**Data section:**
/-- ATOM SADD (R104). -/
def execAtomSadd (g : GroupRef) (f : AtomForm) (v : Nat) (s : State) : Out :=
  clocked s fun s => saturating s g f false v

/-- ATOM SSUB (R104). -/
def execAtomSsub (g : GroupRef) (f : AtomForm) (v : Nat) (s : State) : Out :=
  clocked s fun s => saturating s g f true v

/-! ## Locks -/

/-- The unit that applies an atomic on a word (R132, R145). The tag of a lock word in host memory, whose unit the rule leaves
open, is held by the atomic unit of the command's own channel and counts against its 1,024 (DESIGN CHOICE, log entry 132). -/
def unitAt (r : Run) : WordAt → TagUnit
  | .mem _ => .channel (toCh r.ch)
  | .bls h _ => .core (toCh r.ch) (((r.block h).map Block.core).getD 0)

/-- Tags a unit holds at most (R145). -/
def tagRoom : TagUnit → Nat
  | .channel _ => 1024
  | .core _ _ => 64

/-- Whether a tag is on a word of a run. -/
def tagOn (run : Nat) (w : WordAt) (t : Tag) : Bool :=
  match w with
  | .mem k => t.home = none && t.addr = k
  | .bls h off => t.run = run && t.home = some h && t.addr = off

/-- One lane's lock attempt (R145, R146): `acquire` tells from the prior value whether it succeeds, `new`
what the word then holds where it is written. -/
def State.lockOne (s : State) (i : GroupRef) (f : AtomForm) (r : Run) (b : Block) (now : Nat) (lane : Nat) (w : WordAt)
    (acquire : Nat → Bool) (v : Nat) (swaps : Bool) : Except Nat State :=
  let n := AtomBytes f
  let old := s.wordVal i.run n w
  let u := unitAt r w
  let others := s.tags.filter (fun t => !tagOn i.run w t)
  let s1 : Except Nat State :=
    if acquire old then
      if tagRoom u ≤ (others.filter (fun t => t.unit = u)).length then .error eLockFull
      else
        let s' := s.setWord i.run n w v
        let tag : Tag :=
          { unit := u, addr := w.addr, home := w.home, is64 := f.is64, run := i.run, ctx := r.ctx,
            core := b.core, block := i.block, group := i.group, lane := lane, t0 := none, further := false }
        .ok { s' with tags := others ++ [tag] }
    else
      let s' := if swaps then s.setWord i.run n w v else s
      .ok { s' with tags := s'.tags.map (fun t =>
          if tagOn i.run w t && t.ctx = r.ctx && t.core = b.core && t.run = i.run && t.block = i.block && t.group = i.group
          then match t.t0 with
            | none => { t with t0 := some now }
            | some t0 => if t0 < now && now ≤ t0 + 4096 then { t with further := true } else t
          else t) }
  s1.map (fun s2 => s2.setDst i f lane old)

/-- A lock instruction (R145): as the atomic it is, with tagging, lane by lane. -/
def lockOp (s : State) (i : GroupRef) (f : AtomForm) (vals : List Nat) (now : Nat) (swaps : Bool)
    (acquire : Group → Nat → Nat → Bool) (v : Nat) : State :=
  let s := s.at now
  issue s i (atomRegs f true vals) (fun r b x =>
    if !atomScopeOk f.space f.scope then s.faultGroup i eAtomicScope
    else if r.strict && f.scope ≠ .group then s.faultGroup i eVarying
    else match (s.atomWords r b x f true).bind (s.unheldWords (toCh r.ch)) with
    | .error e => s.faultGroup i e
    | .ok ws => readsMeet s i.run f.ecc (fun s =>
      let s := s.atomLook r b x f
      match eachLane (fun s p => s.lockOne i f r b s.now p.1 p.2 (acquire x p.1) (x.atomVal f p.1 v) swaps) ws s with
      | (s1, some e) => s1.faultGroup i e
      | (s1, none) => (s1.pass i).pruneTags))

/-- ATOM EXCH.LOCK (R145): tags the word where it finds 0; the exchange is made either way. -/
def execAtomExchLock (g : GroupRef) (f : AtomForm) (v : Nat) (now : Nat) (s : State) : Out :=
  clocked s fun s => lockOp s g f [v] now true (fun _ _ old => old = 0) v

/-- ATOM CAS.LOCK (R145, R146). -/
def execAtomCasLock (g : GroupRef) (f : AtomForm) (cmp v : Nat) (now : Nat) (s : State) : Out :=
  clocked s fun s => lockOp s g f [cmp, v] now false (fun x l old => old = x.atomVal f l cmp) v

/-- ATOM UNLOCK (R131, R145): writes 0, and the tag goes. -/
def execAtomUnlock (g : GroupRef) (f : AtomForm) (s : State) : Out :=
  clocked s fun s => atomic s g f false false [] (fun _ _ _ => 0)

/-- A holding's record expires (R146): a further sibling failure faults the context with E_SIBLING_WAIT; otherwise the record
is dropped. After that the next sibling-failed attempt on the same holding starts a new record; the rule speaks of the first
attempt alone (DESIGN CHOICE, log entry 135). -/
def State.expireTag (s : State) (t : Tag) : State :=
  let s1 := { s with tags := s.tags.map (fun x => if x = t then { x with t0 := none, further := false } else x) }
  let s2 := s1.at ((t.t0.getD 0) + 4096)
  if t.further then s2.faultRun t.run eSibling else s2

/-- The tag whose record began first. -/
def firstTag : List Tag → Option Tag
  | [] => none
  | t :: l => match firstTag l with
    | none => some t
    | some u => if u.t0.getD 0 < t.t0.getD 0 then some u else some t

/-- SIBLING_WAIT_EXPIRY (R146): at T0 + 4,096 cycles of a holding's record it expires. Of several records of one unit and
offset, in the storage of different blocks, the one whose T0 came first expires first. -/
def execSiblingWaitExpiry (u : TagUnit) (addr : Nat) (s : State) : Out :=
  clocked s fun s =>
    match firstTag (s.tags.filter (fun t => t.unit = u && t.addr = addr && t.t0 ≠ none)) with
    | none => s
    | some t => s.expireTag t

/-! ## APPEND.G -/

/-- The list descriptor of R163 as it lies in memory. A CAPACITY outside 1 to 16,777,216, for which the rule names no code,
breaks it like a reserved field: E_APPEND_FORMAT (DESIGN CHOICE, log entry 134). -/
def appendOk (d : List Byte) : Bool :=
  field d 0x14 1 ≤ 1 && reserved d 0x15 11 && field d 0x00 8 % 64 = 0 &&
  1 ≤ field d 0x08 4 && field d 0x08 4 ≤ 16777216

/-- Place one value in a list (R164): its index, or 0xFFFF_FFFF where the list is full. `keys` gives the
memory key of an entry. -/
def State.appendOne (s : State) (desc v : Nat) (entryKey : Nat) : Nat × State :=
  let d := s.read desc 32
  let count := field d 0x0C 4
  let es := if field d 0x14 1 = 1 then 8 else 4
  if count < field d 0x08 4 then
    (count, (s.write (desc + 0x0C) (toLE 4 (count + 1))).write entryKey (toLE es v))
  else
    (0xFFFFFFFF, (s.write (desc + 0x10) (toLE 4 (field d 0x10 4 + 1))).bump (Obj.appendDrops (chanOf desc)) 1 64)

/-- The virtual address of the next free entry of a list. -/
def State.entryAddr (s : State) (desc : Nat) : Nat :=
  let d := s.read desc 32
  field d 0 8 + (if field d 0x14 1 = 1 then 8 else 4) * field d 0x0C 4

/-- The memory key of the next free entry of a list, or the fault its translation gives (R163: the W
right). A full list needs none. -/
def State.appendKey (s : State) (x : Xlat) (desc : Nat) : Except Nat Nat :=
  let d := s.read desc 32
  if field d 0x0C 4 < field d 0x08 4 then (s.translate x (s.entryAddr desc) rightW).map (fun p => p.1) else .ok 0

**Problem details:** For each line in the entries that holds "true", return that line.

**Solution for this task:**
  clocked s fun s => saturating s g f true v
            | some t0 => if t0 < now && now ≤ t0 + 4096 then { t with further := true } else t
  issue s i (atomRegs f true vals) (fun r b x =>
    else match (s.atomWords r b x f true).bind (s.unheldWords (toCh r.ch)) with
  clocked s fun s => lockOp s g f [v] now true (fun _ _ old => old = 0) v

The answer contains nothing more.